# airport express (wireless) printer compatibility?



## Pamela (Feb 20, 2003)

Everytime I go to find the list for the airport express/extreme wireless printing compatibility I can't find it! Does anyone have this bookmarked??

I'm trying to see if the following printer is going to be compatible to print wirelessly:

Minolta PagePro 1250E

http://printer.konicaminolta.com/products/monochrome/pp1250E/index.asp

Thanks


----------



## Willy Z (Oct 25, 2004)

try this link again.

and there is one long message about wireless printing through an airport ( and I think that you still owe me a beer 

http://gimp-print.sourceforge.net/MacOSX.php3


----------



## cottageboy (Apr 15, 2004)

I know lexmark and HP have postings up on their site about airport compatibility.

Epson has nothing, but is shown on the airport support page, so I am thinking anything compatible with OSX is airport compatible as well... though i could very well be wrong.

and i couldn't find poop on minolta's site.

as for the printer list on Apple's knowledge base, that has, as far as I know, all but disappeared... I was, in fact, looking for this very thing last night.


----------



## PosterBoy (Jan 22, 2002)

According to the documents I am reading, most printers should work on the AirPort Express or AirPort Extreme as long as there are driers for your OS. So, if there are drivers for OS X for the printer you want to use, then it will probably work. 

Apple doesn't keep a list of specific printer models anymore because it doesn't so much work that way anymore, I guess. 

The only way to find out 100% for sure is probably to phone KonicaMinolta and ask. :/


----------



## Pamela (Feb 20, 2003)

It seems that that is just not the case Posterboy. I have run into two different printers (one canon, one lexmark) that work fine with OS X but won't work wirelessly. 

I tried to phone KonicaMinolta. I'm sure you can guess how that went. "ummm...what's wireless printing? I think you have to call apple about that...."

Idiots.

I'm just going to bring my airport express over to her house on tuesday and see if it works. That's the only way to do it.


----------



## PosterBoy (Jan 22, 2002)

Well. You could call Apple and ask if they have a list, but they don't seem to say it anywhere on their web site.

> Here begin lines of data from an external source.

-- ==== Sys2Proof/Laws/State.lean ====
section
/-! SUPPORT. One lemma per field per update: what each named operation that writes State leaves in
each field, so that no proof unfolds a record update. -/

namespace Sys2Proof.Machine

variable (s : State)

/-! ### ep0AckSetup s -/

@[simp] theorem ep0AckSetup_cfg : (ep0AckSetup s).cfg = s.cfg := rfl
@[simp] theorem ep0AckSetup_keyMask : (ep0AckSetup s).keyMask = s.keyMask := rfl
@[simp] theorem ep0AckSetup_kpCell : (ep0AckSetup s).kpCell = s.kpCell := rfl
@[simp] theorem ep0AckSetup_kpOverrun : (ep0AckSetup s).kpOverrun = s.kpOverrun := rfl
@[simp] theorem ep0AckSetup_configuration : (ep0AckSetup s).configuration = s.configuration := rfl
@[simp] theorem ep0AckSetup_modifierKeys : (ep0AckSetup s).modifierKeys = s.modifierKeys := rfl
@[simp] theorem ep0AckSetup_keyboardKeys : (ep0AckSetup s).keyboardKeys = s.keyboardKeys := rfl
@[simp] theorem ep0AckSetup_protocol : (ep0AckSetup s).protocol = s.protocol := rfl
@[simp] theorem ep0AckSetup_idleConfig : (ep0AckSetup s).idleConfig = s.idleConfig := rfl
@[simp] theorem ep0AckSetup_idleCount : (ep0AckSetup s).idleCount = s.idleCount := rfl
@[simp] theorem ep0AckSetup_sofDiv : (ep0AckSetup s).sofDiv = s.sofDiv := rfl
@[simp] theorem ep0AckSetup_ctlPhase : (ep0AckSetup s).ctlPhase = s.ctlPhase := rfl
@[simp] theorem ep0AckSetup_sendPhase : (ep0AckSetup s).sendPhase = s.sendPhase := rfl
@[simp] theorem ep0AckSetup_setupPkt : (ep0AckSetup s).setupPkt = s.setupPkt := rfl
@[simp] theorem ep0AckSetup_ep0Cfg : (ep0AckSetup s).ep0Cfg = s.ep0Cfg := rfl
@[simp] theorem ep0AckSetup_kbCfg : (ep0AckSetup s).kbCfg = s.kbCfg := rfl
@[simp] theorem ep0AckSetup_ep0Stall : (ep0AckSetup s).ep0Stall = s.ep0Stall := rfl
@[simp] theorem ep0AckSetup_devAddr : (ep0AckSetup s).devAddr = s.devAddr := rfl
@[simp] theorem ep0AckSetup_addrEn : (ep0AckSetup s).addrEn = s.addrEn := rfl
@[simp] theorem ep0AckSetup_padRegOn : (ep0AckSetup s).padRegOn = s.padRegOn := rfl
@[simp] theorem ep0AckSetup_pllOn : (ep0AckSetup s).pllOn = s.pllOn := rfl
@[simp] theorem ep0AckSetup_usbOn : (ep0AckSetup s).usbOn = s.usbOn := rfl
@[simp] theorem ep0AckSetup_giEnEorst : (ep0AckSetup s).giEnEorst = s.giEnEorst := rfl
@[simp] theorem ep0AckSetup_giEnSof : (ep0AckSetup s).giEnSof = s.giEnSof := rfl
@[simp] theorem ep0AckSetup_attached : (ep0AckSetup s).attached = s.attached := rfl
@[simp] theorem ep0AckSetup_intEnable : (ep0AckSetup s).intEnable = s.intEnable := rfl
@[simp] theorem ep0AckSetup_inHandler : (ep0AckSetup s).inHandler = s.inHandler := rfl
@[simp] theorem ep0AckSetup_pendTick : (ep0AckSetup s).pendTick = s.pendTick := rfl
@[simp] theorem ep0AckSetup_pendGen : (ep0AckSetup s).pendGen = s.pendGen := rfl
@[simp] theorem ep0AckSetup_pendEp : (ep0AckSetup s).pendEp = s.pendEp := rfl
@[simp] theorem ep0AckSetup_causeEorst : (ep0AckSetup s).causeEorst = s.causeEorst := rfl
@[simp] theorem ep0AckSetup_causeSof : (ep0AckSetup s).causeSof = s.causeSof := rfl
@[simp] theorem ep0AckSetup_txLog : (ep0AckSetup s).txLog = s.txLog := rfl
@[simp] theorem ep0AckSetup_results : (ep0AckSetup s).results = s.results := rfl
@[simp] theorem ep0AckSetup_sw : (ep0AckSetup s).sw = s.sw := rfl
@[simp] theorem ep0AckSetup_pllLocked : (ep0AckSetup s).pllLocked = s.pllLocked := rfl
@[simp] theorem ep0AckSetup_ep0Rxstp : (ep0AckSetup s).ep0Rxstp = false := rfl
@[simp] theorem ep0AckSetup_ep0Rxout : (ep0AckSetup s).ep0Rxout = false := rfl
@[simp] theorem ep0AckSetup_ep0Txini : (ep0AckSetup s).ep0Txini = false := rfl
@[simp] theorem ep0AckSetup_kbRwal : (ep0AckSetup s).kbRwal = s.kbRwal := rfl
@[simp] theorem ep0AckSetup_frameNum : (ep0AckSetup s).frameNum = s.frameNum := rfl
@[simp] theorem ep0AckSetup_ep0Rx : (ep0AckSetup s).ep0Rx = [] := rfl
@[simp] theorem ep0AckSetup_ep0Tx : (ep0AckSetup s).ep0Tx = [] := rfl
@[simp] theorem ep0AckSetup_kbTx : (ep0AckSetup s).kbTx = s.kbTx := rfl
@[simp] theorem ep0AckSetup_ep0Banks : (ep0AckSetup s).ep0Banks = [] := rfl
@[simp] theorem ep0AckSetup_kbBanks : (ep0AckSetup s).kbBanks = s.kbBanks := rfl
@[simp] theorem ep0AckSetup_fg : (ep0AckSetup s).fg = s.fg := rfl
@[simp] theorem ep0AckSetup_sched : (ep0AckSetup s).sched = s.sched := rfl
@[simp] theorem ep0AckSetup_draws : (ep0AckSetup s).draws = s.draws := rfl
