/-! ### Every operation -/

/-- Every operation keeps the invariant while a handler runs; what it holds at stays its own. -/
theorem MachineInv.exec (h : MachineInv s) (hin : s.inHandler = true) {i : Instr}
    (hexec : exec i s = .next t) : MachineInv t := by
  cases i
  case tick => exact h.tick hexec
  case kpTake => exact h.command (c := .kpTake) hexec
  case giEorst => exact h.giEorst hexec
  case giSof => exact h.giSof hexec
  case epInt => exact h.epInt hexec
  case setAddress v ix l => exact h.setAddress hin (v := v) (ix := ix) (l := l) hexec
  case getDescriptorDevice => exact h.getDescriptor hin hexec
  case getDescriptorInterface => exact h.getDescriptor hin hexec
  case setConfiguration v ix l => exact h.setConfiguration (v := v) (ix := ix) (l := l) hexec
  case setIdle v l =>
    cases hexec
    exact { h.sentEp0 (bytes := s.ep0Tx) (by simp [h.fifos.1]) with idle := .inl rfl }
  case setProtocol v l =>
    cases hexec
    exact { h.sentEp0 (bytes := s.ep0Tx) (by simp [h.fifos.1]) with }
  case stall w =>
    cases hexec
    exact { h.atIdle with }
  case usbSetup => exact h.command (c := .usbSetup) hexec
  case sendKeypress key mod => exact h.command (c := .sendKeypress key mod) hexec
  case hasConfigured => exact h.command (c := .hasConfigured) hexec
  all_goals exact h.requestStep hin (controlIn_cases (Host.Outcome.next.inj hexec))

/-! ### The environment -/

theorem MachineInv.setupArrives (h : MachineInv s) (w : Setup64) :
    MachineInv (setupArrives w s) := by
  obtain ⟨rx, draws, hrx, harrive⟩ := setupArrives_eq w s
  rw [harrive]
  exact { h with
    ep0Sizes := ⟨by simp [hrx, Config.ep0Size], Nat.zero_le _, by simp⟩
    order := ⟨List.nil_sublist _, h.order.2⟩ }

theorem MachineInv.collectPacket (h : MachineInv s) (ep : Ep) : MachineInv (collectPacket ep s) := by
  rcases collectPacket_cases ep s with hc | ⟨p, rest, hbanks, hc⟩ | ⟨p, rest, hbanks, hc⟩ <;> rw [hc]
  · exact h
  · obtain ⟨hrx, hcount, hsize⟩ := h.ep0Sizes
    have horder := h.order.1
    rw [hbanks] at hcount hsize horder
    exact { h with
      ep0Sizes := ⟨hrx, (Nat.le_succ _).trans hcount, fun q hq => hsize q (.tail p hq)⟩
      order := ⟨(List.sublist_cons_self p rest).trans horder, h.order.2⟩ }
  · obtain ⟨hcount, hsize⟩ := h.kbSizes
    have horder := h.order.2
    rw [hbanks] at hcount hsize horder
    exact { h with
      kbSizes := ⟨(Nat.le_succ _).trans hcount, fun q hq => hsize q (.tail p hq)⟩
      order := ⟨h.order.1, (List.sublist_cons_self p rest).trans horder⟩ }

/-- The environment keeps the invariant: what it writes of the block's own are the banks, which it only
empties, and `int_enable`, outside commands and so outside the window (log entry 17). -/
theorem MachineInv.applyEnv (h : MachineInv s) (e : EnvEvent) : MachineInv (applyEnv e s) := by
  cases e
  case eorst =>
    exact { h with
      ep0Sizes := ⟨h.ep0Sizes.1, Nat.zero_le _, by simp [Machine.applyEnv, busResetEnds]⟩
      kbSizes := ⟨Nat.zero_le _, by simp [Machine.applyEnv, busResetEnds]⟩
      order := ⟨List.nil_sublist _, List.nil_sublist _⟩ }
  case sof => exact { h with frame := Nat.mod_lt _ (Nat.two_pow_pos _) }
  case setup w => exact h.setupArrives w
  case epint =>
    rw [applyEnv_epint]
    exact { h with }
  case collect ep => exact h.collectPacket ep
  case rxFifo bs =>
    exact { h with ep0Sizes := ⟨List.length_take_le _ _, h.ep0Sizes.2⟩ }
  case enableInt =>
    rcases applyEnv_enableInt_cases s with he | ⟨⟨hfg, _⟩, he⟩ <;> rw [he]
    · exact h
    · have hsend := h.send
      simp only [State.sendOk, hfg] at hsend
      exact { h with send := by simpa [State.sendOk, hfg] using hsend }
  all_goals exact { h with }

Lexmark does: http://www.lexmark.com/US/products/info/apple/airport_compat.html

and HP has a partial list: http://h10025.www1.hp.com/ewfrf/wc/genericDocument?lc=en&cc=us&docname=c00035369


----------



## mclenaghan (Sep 27, 2002)

Hi,

This is from the apple site though I am not sure how old.

http://docs.info.apple.com/article.html?artnum=150762


----------